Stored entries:
————————
/-- A device-wide warm reset (R545, R37): the reason is that of LAST_RESET. -/
def State.warmBoot (s : State) (t : SelfTest) (why : Nat) : State :=
  let old := s.mode
  let mode := s.rd F.devPartCfgModeNext
  let s : State := s.endQueues (List.range 4)
  let s : State := if mode = old then s else s.changeMode mode
  let s : State := (List.range 4).foldl (fun (u : State) p => if u.partState p = 0 then u else u.setPartState p 3) s
  let s : State := s.refreshRoot
  let s : State := ((s.clearTables old (List.range 4)).clearDevice).keepRegs (fun r _ => r.keptWarm)
  let s : State := { s with mem := [], poison := [], scrambled := [] }
  let s : State := (s.wr F.devPartCfgMode 0 mode).wr F.devPartCfgModeNext 0 mode
  let s : State := (s.wr F.devPartCfgPersist 0 0).wr F.devPartStatusModeChangePending 0 0
  let s : State := (List.range 4).foldl (fun (u : State) p => if partCount mode ≤ p then u.setPartState p 0 else u) s
  let s : State := (s.wr F.devBootStatusLastReset 0 why).wr F.hifSessionHeld 0 0
  s.rebootAll t mode

/-- HELD counted afresh (R365). -/
def State.refreshHeld (s : State) : State :=
  s.wr F.hifSessionHeld 0 (s.queues.foldl (fun n e => n + e.2.held.length) 0)

/-- The fields of region SRAM that outlast a partition reset (R273): the scratch size, in force as it is set. -/
def State.keepScratch (s : State) (r : Nat) : State :=
  let n := s.rd F.regSramCfgScratchUnits r
  ((s.clearReg .regSramCfg r).wr F.regSramCfgScratchUnits r n).wr F.regSramStatusScratchInForce r n

/-- The sketchbook of a partition after its reset (R427): off; a reserved range stays reserved unless ZERO was requested. -/
def State.keepSketch (s : State) (p held : Nat) : State :=
  let i := s.skbIdx p
  (s.clearReg .skbStatus i).wr F.skbStatusReservedHeld i held

/-- A reset of one partition up to its boot (R38 steps 1 to 6). -/
def State.clearPart (s : State) (p : Nat) (zero : Bool) : State :=
  let rs := partRegions s.mode p
  let held := if zero then 0 else s.rd F.skbStatusReservedHeld (s.skbIdx p)
  let s : State := s.endQueues [p]
  let s : State := (partBlocks s.mode p).foldl State.portDown (s.setPartState p 3)
  let s : State := s.refreshRoot
  let s : State := if zero then s else s.loseKeys rs
  let s : State := s.clearTables s.mode rs
  let s : State := s.keepRegs (fun r n =>
    decide (s.blockPart r.place.block (n / r.place.count) ≠ some p) || r.keptPart zero)
  let s : State := (rs.foldl State.keepScratch s).keepSketch p held
  (rs.foldl (fun (u : State) r => (u.zeroRegion zero r).loadRegion r) s).refreshHeld

/-- A reset of one partition (R38). -/
def State.partReset (s : State) (t : SelfTest) (p : Nat) (zero : Bool) : State :=
  let s : State := s.clearPart p zero
  let rs := partRegions s.mode p
  let iso := (List.range 4).foldl (fun n r =>
    let f := if r ∈ rs then F.rasIsolateRegions else F.rasIsolateInForce
    if (s.rd f).testBit r then n + 2 ^ r else n) 0
  let s : State := s.wr F.rasIsolateInForce 0 iso
  let s : State := s.selfTest t false (rs.filter (fun r => !iso.testBit r))
  (s.bootPart t p).settleRoot

/-- The effect of a partition reset on an activation (R477): one held or quiescing in the partition ends with RESULT 0x07. -/
def State.cutActivation (s : State) (p : Nat) : State :=
  match s.activation with
  | some a =>
    if a.parts.head? = some p ∧ (s.rd F.fwuStatusState = 3 ∨ s.rd F.fwuStatusState = 4) then s.endActivation s.fwuRest 7 else s
  | none => s

/-- A RESET bit of DEV.PART_CTL (R38, R39, R477, R546). -/
def State.partRequest (s : State) (t : SelfTest) (p : Nat) (zero : Bool) : State :=
  if s.modSt.standby ∨ s.partState p = 0 then s.accessError
  else if s.partState p = 3 ∨ (s.partState p = 5 ∧ s.rd F.fwuStatusState = 5) then s
  else (s.cutActivation p).partReset t p zero

/-- A write of DEV.PART_CTL (R38): each named partition, in ascending order. -/
def State.writePartCtl (s : State) (t : SelfTest) (q : RegWriteReq) : State :=
  (bitList 4 (q.wrote F.devPartCtlReset)).foldl (fun (u : State) p =>
    u.partRequest t p ((q.wrote F.devPartCtlZero).testBit p)) s

/-- PARTITION_RESET (R38): a write of DEV.PART_CTL. -/
def execPartitionReset (a : Access) (t : SelfTest) (s : State) : Host.Outcome State Fault Refusal :=
  s.onWrite a [.devPartCtl] (s.writePartCtl t)

/-- Standby entry (R547): every partition stops as at a reset without ZERO, its rails off, and reads in standby. -/
def State.enterStandby (s : State) : State :=
  let mode := s.mode
  let s : State := s.endQueues (List.range 4)
  let m := s.modSt
  let s : State := { s with modSt := { m with pwrEn := false, standby := true } }
  let s : State := (List.range (partCount mode)).foldl (fun (u : State) p =>
    let u : State := (partBlocks mode p).foldl State.portDown u
    u.setPartState p 6) s
  let s : State := (s.loseKeys (List.range 4)).clearTables mode (List.range 4)
  let s : State := s.keepRegs (fun r n =>
    match r.place.block with
    | .qp => r.keptAlways
    | .ctx => false
    | _ => true)
  (s.wr F.devBootStatusPhase 0 3).refreshHeld

/-- A standby exit (R547): every partition boots as after a reset without ZERO. -/
def State.exitStandby (s : State) (t : SelfTest) : State :=
  let mode := s.mode
  let m := s.modSt
  let s : State := { s with modSt := { m with pwrEn := true, standby := false } }
  let held := (List.range (partCount mode)).map (fun p => (p, s.rd F.skbStatusReservedHeld (s.skbIdx p)))
  let s : State := ((s.clearTables mode (List.range 4)).clearDevice).keepRegs (fun r _ => r.keptWarm || r.keptPart false)
  let s : State := (List.range 4).foldl (fun (u : State) r => (u.keepScratch r).zeroRegion false r) s
  let s : State := held.foldl (fun (u : State) e => u.keepSketch e.1 e.2) s
  let s : State := (s.wr F.devPartCfgModeNext 0 mode).wr F.devPartCfgPersist 0 0
  let s : State := (s.wr F.devPartStatusModeChangePending 0 0).wr F.devBootStatusLastReset 0 6
  s.rebootAll t mode

-- commands of the module (R532 to R549)

/-- INSERTION (R534): the contacts mate and the bulk capacitance charges; the main switch is open. -/
def execInsertion (s : State) : Host.Outcome State Fault Refusal :=
  let m := s.modSt
  .next (if m.mated then s else { s with modSt := { m with mated := true, precharged := true, mainSwitch := false } })

/-- MAIN_SWITCH_CLOSE (R534): the bulk is within 2 V of P54V. -/
def execMainSwitchClose (s : State) : Host.Outcome State Fault Refusal :=
  let m := s.modSt
  .next (if m.mated ∧ m.precharged then { s with modSt := { m with mainSwitch := true } } else s)

/-- The module loses its supply: all work and all memory are lost; flash, fuses and pins remain. A flash write that was under way leaves its
earlier state (R546). -/
def State.powerLost (s : State) (m : ModuleSt) : State :=
  { s.coldStart with modSt := { m with mainSwitch := false, precharged := false, pwrGood := false, up := false, standby := false, linkTraining := false } }

/-- EXTRACTION (R535): PRSNT_N breaks, and the main switch opens within 200 µs. -/
def execExtraction (s : State) : Host.Outcome State Fault Refusal :=
  let m := s.modSt
  .next (if m.mated then s.powerLost { m with mated := false, perst := true } else s)

/-- INPUT_UNDERVOLTAGE (R536): the main switch opens; every partition stops, with 0xC502 logged where the state of the device still holds
it. -/
def execInputUndervoltage (s : State) : Host.Outcome State Fault Refusal :=
  let m := s.modSt
  .next (if m.mainSwitch then { s.deviceFault 0xC502 with modSt := { m with mainSwitch := false, precharged := false } } else s)

/-- INPUT_RETURN (R536): the module pre-charges again and performs a cold reset. -/
def execInputReturn (t : SelfTest) (s : State) : Host.Outcome State Fault Refusal :=
  let m := s.modSt
  if m.mated ∧ m.mainSwitch = false then
    let m : ModuleSt := { m with precharged := true, mainSwitch := true, up := false, pwrGood := false }
    let s : State := { s with modSt := m }
    .next (if m.pwrEn ∧ m.refclk then s.coldBoot t 1 else s.coldStart)
  else .next s

/-- POWER_UP (R540): with the main switch closed and PWR_EN high, the power-up sequence; without REFCLK it waits at step 4, PWR_GOOD
released. -/
def execPowerUp (t : SelfTest) (s : State) : Host.Outcome State Fault Refusal :=
  let m := s.modSt
  if m.mainSwitch ∧ m.pwrEn ∧ m.up = false then
    .next (if m.refclk then s.coldBoot t 1 else { s with modSt := { m with pwrGood := true } })
  else .next s

/-- PERST_DEASSERT (R541): link training begins. -/
def execPerstDeassert (s : State) : Host.Outcome State Fault Refusal :=
  let m := s.modSt
  .next { s with modSt := { m with perst := false, linkTraining := m.pwrGood } }

/-- REFCLK_LOSS (R539): the host interface and the timebase run on the module's oscillator; the link goes down. -/
def execRefclkLoss (s : State) : Host.Outcome State Fault Refusal :=
  let m := s.modSt
  if m.refclk then
    let s : State := { s with modSt := { m with refclk := false } }
    if m.up then
      let s : State := (s.wr F.devBootStatusRefclkOk 0 0).hostLost 1
      let m := s.modSt
      .next { s with modSt := { m with linkTraining := false } }
    else .next s
  else .next s

/-- REFCLK_RETURN (R539): both switch back, and the link may train again. -/
def execRefclkReturn (s : State) : Host.Outcome State Fault Refusal :=
  let m := s.modSt
  if m.refclk then .next s
  else
    let s : State := { s with modSt := { m with refclk := true, linkTraining := m.up && !m.perst } }
    .next (if m.up then s.wr F.devBootStatusRefclkOk 0 1 else s)

/-- HOST_LINK_UP (R541, R360): link training completes. -/
def execHostLinkUp (rate width : Nat) (flit : Bool) (s : State) : Host.Outcome State Fault Refusal :=
  let m := s.modSt
  if m.linkTraining ∧ m.perst = false then
    let s : State := { s with modSt := { m with linkTraining := false } }
    let s : State := (s.wr F.hifLinkStatusRate 0 rate).wr F.hifLinkStatusWidth 0 width
    .next ((s.wr F.hifLinkStatusFlit 0 (if flit then 1 else 0)).wr F.hifLinkStatusUp 0 1)
  else .next s

/-- A write of DEV.RESET_CTL (R549, R545, R546, R552). A cold reset takes the link down; a reset waits for no export or import here, since
those are over within their own step. -/
def State.writeResetCtl (s : State) (t : SelfTest) (q : RegWriteReq) : State :=
  if q.wrote F.devResetCtlKey ≠ 0xA5 then s.accessError
  else if q.wrote F.devResetCtlCold = 1 then s.coldBoot t 2
  else if q.wrote F.devResetCtlWarm = 1 then
    if s.modSt.standby then s.accessError
    else s.warmBoot t (if s.rd F.devPartCfgModeNext = s.mode then 3 else 4)
  else s

/-- COLD_RESET (R552): a write of DEV.RESET_CTL with COLD. -/
def execColdReset (a : Access) (t : SelfTest) (s : State) : Host.Outcome State Fault Refusal :=
  s.onWrite a [.devResetCtl] (fun q =>
    if q.wrote F.devResetCtlKey ≠ 0xA5 ∨ q.wrote F.devResetCtlCold = 1 then s.writeResetCtl t q else s)

/-- WARM_RESET (R545): a write of DEV.RESET_CTL with WARM and not COLD. -/
def execWarmReset (a : Access) (t : SelfTest) (s : State) : Host.Outcome State Fault Refusal :=
  s.onWrite a [.devResetCtl] (fun q =>
    if q.wrote F.devResetCtlKey ≠ 0xA5 ∨ (q.wrote F.devResetCtlWarm = 1 ∧ q.wrote F.devResetCtlCold = 0) then s.writeResetCtl t q
    else s)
————————
From the entries above, select each line containing the string "powerLost".

def State.powerLost (s : State) (m : ModuleSt) : State :=
  .next (if m.mated then s.powerLost { m with mated := false, perst := true } else s)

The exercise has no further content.